How does Almodovar achieve the realistic and the fantastic simultaneously?  He takes us into the lives of women like no other, and photographs it with a surreal crispness, seen at it’s earliest here in “The Flower of My Secret” which takes us into the life of Leo, an anonymously famous author whose love life, and life, is in disarray.  We are thrust in the middle and when we stop, a certain end has been reached, but it is most certainly just as well a new beginning.  Leo’s marriage has fallen apart, and as a result she cannot write.  That is not entirely true.  She can write, but she cannot write the pulpy romance novels that are her livelihood.  So she takes a job at a paper as a writer on literature instead of about it.  She visits her best friend who trains doctors to prepare bereaved families for transplants.  She visits her sister who argues incessantly with their live-in mother, who promises incessantly to move back to the village, a re-recurring theme in many an Almodovar film.  A woman amidst the madness of family, relationships, and professional life. 
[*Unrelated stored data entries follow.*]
/-- Whether a rounding mode goes to the neighbour of greater magnitude: `even` says the lesser one's encoding is even,
`cmp` compares the discarded part with half a step (R82). -/
def roundsUp (mode : Nat) (neg even : Bool) (cmp : Ordering) : Bool :=
  match mode with
  | 0 => cmp == .gt || (cmp == .eq && !even)
  | 1 => false
  | 2 => neg
  | 3 => !neg
  | _ => cmp == .gt || cmp == .eq

/-- The magnitude encoding nearest below m × 2^e with unbounded exponent, whether it is exact, and how the rest compares
with half a step (R82). -/
def Fmt.floorCode (f : Fmt) (m : Nat) (e : Int) : Nat × Bool × Ordering :=
  let top := e + Nat.log2 m
  let emin : Int := 1 - (f.bias : Int)
  if !f.sub && decide (top < emin) then
    -- below the smallest normal value the only neighbours are 0 and that value
    let d := (emin - 1 - e).toNat
    let c := if e ≤ emin - 1 then compare m (2 ^ d) else .gt
    (0, false, c)
  else
    let q := (if top < emin then emin else top) - f.man
    let d := (q - e).toNat
    let n := if e ≤ q then m / 2 ^ d else m * 2 ^ (e - q).toNat
    let r := if e ≤ q then m % 2 ^ d else 0
    let c := if n < 2 ^ f.man then n else (q + f.man + f.bias).toNat * 2 ^ f.man + (n - 2 ^ f.man)
    (c, r == 0, compare (2 * r) (2 ^ d))

/-- Round a nonzero finite magnitude to a float format; `sat` turns overflow into the largest finite value (R82, R89). -/
def Fmt.roundMag (f : Fmt) (mode : Nat) (sat neg : Bool) (m : Nat) (e : Int) : Nat :=
  let (c, exact, cmp) := f.floorCode m e
  let up := !exact && roundsUp mode neg (c % 2 == 0) cmp
  let step := if !f.sub && c == 0 then 2 ^ f.man else 1
  let c' := if up then c + step else c
  if c' ≤ f.maxCode then f.signed neg c'
  else if sat then f.signed neg f.maxCode
  else match mode with
    | 1 => f.signed neg f.maxCode
    | 2 => if neg then f.infOf neg else f.signed neg f.maxCode
    | 3 => if neg then f.signed neg f.maxCode else f.infOf neg
    | _ => f.infOf neg

/-- Round a value to a float format: NaN canonical, infinities kept, zeros keep their sign (R81 to R83, R88, R89). -/
def Fmt.round (f : Fmt) (mode : Nat) (sat : Bool) : Fp → Nat
  | .nan => f.nanCode
  | .inf neg => f.infOf neg
  | .fin neg m e => if m = 0 then f.signed neg 0 else f.roundMag mode sat neg m e

/-- The encoding is a nonzero subnormal of an IEEE format (R84). -/
def Fmt.isSub (f : Fmt) (x : Nat) : Bool := (x >>> f.man) % 2 ^ f.exp == 0 && x % 2 ^ f.man != 0
/-- Replace a subnormal encoding by the zero of its sign when `flush` is set (R84). -/
def Fmt.flush (f : Fmt) (flush : Bool) (x : Nat) : Nat :=
  if flush && f.isSub x then f.signed (x.testBit (f.exp + f.man)) 0 else x
/-- Read an encoding as an input, flushed when `flush` is set (R84). -/
def Fmt.input (f : Fmt) (flush : Bool) (x : Nat) : Fp := f.val (f.flush flush x)
/-- Round and flush a result (R82, R84). -/
def Fmt.result (f : Fmt) (mode : Nat) (flush : Bool) (v : Fp) : Nat := f.flush flush (f.round mode false v)

/-- The signed integer m × 2^(e − lo) of a finite value at the common exponent `lo` ≤ e. -/
def scaledInt (neg : Bool) (m : Nat) (e lo : Int) : Int :=
  let n : Int := (m * 2 ^ (e - lo).toNat : Nat)
  if neg then -n else n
Unexpected revivals of love, revelations of secrets…these are the hallmarks of an Almodovar film.  Here it is done well, but not to the degree of excellence of his next five films.  His older films lacked budget.  This one lacks nothing, it’s just another try at mixing in the favorite ingredients; a worthy and wonderful meal, but not the level of once in a lifetime cuisine that Almodovar would achieve his next five times out.  Almodovar celebrates art, not only in creating these films, but often including in them long stretches of a stage performance.  So the layers thicken.  Often an Almodovar climax is a long explanation of things in which our female protagonist discovers truths about her self.  The tug between Madrid and the village is a constant theme as well.  And sexuality.  Almodovar characters are not judged for their revolving sexuality-it’s just another ingredient with which to ratchet up the plot in these fantastic films.

 Story: B Leo is a famous writer who lives in anonymity by her own choice but now faces crises’ in all aspects of her life.  Never stops moving. 


Acting: B Some Almodovar regulars all doing rather nice jobs.


Visuals:  B Crisp, clean, colorful Madrid, Almodovar holds his characters often in close-up.


Originality/Innovation: B So much story, so much women, and the artistic touches of subtle mis-direction that show Almodovar ready to ascend to new heights.


Enjoyability Grade: B


Overall Grade: B On the cusp of perfection a film that Almodovar fans will enjoy.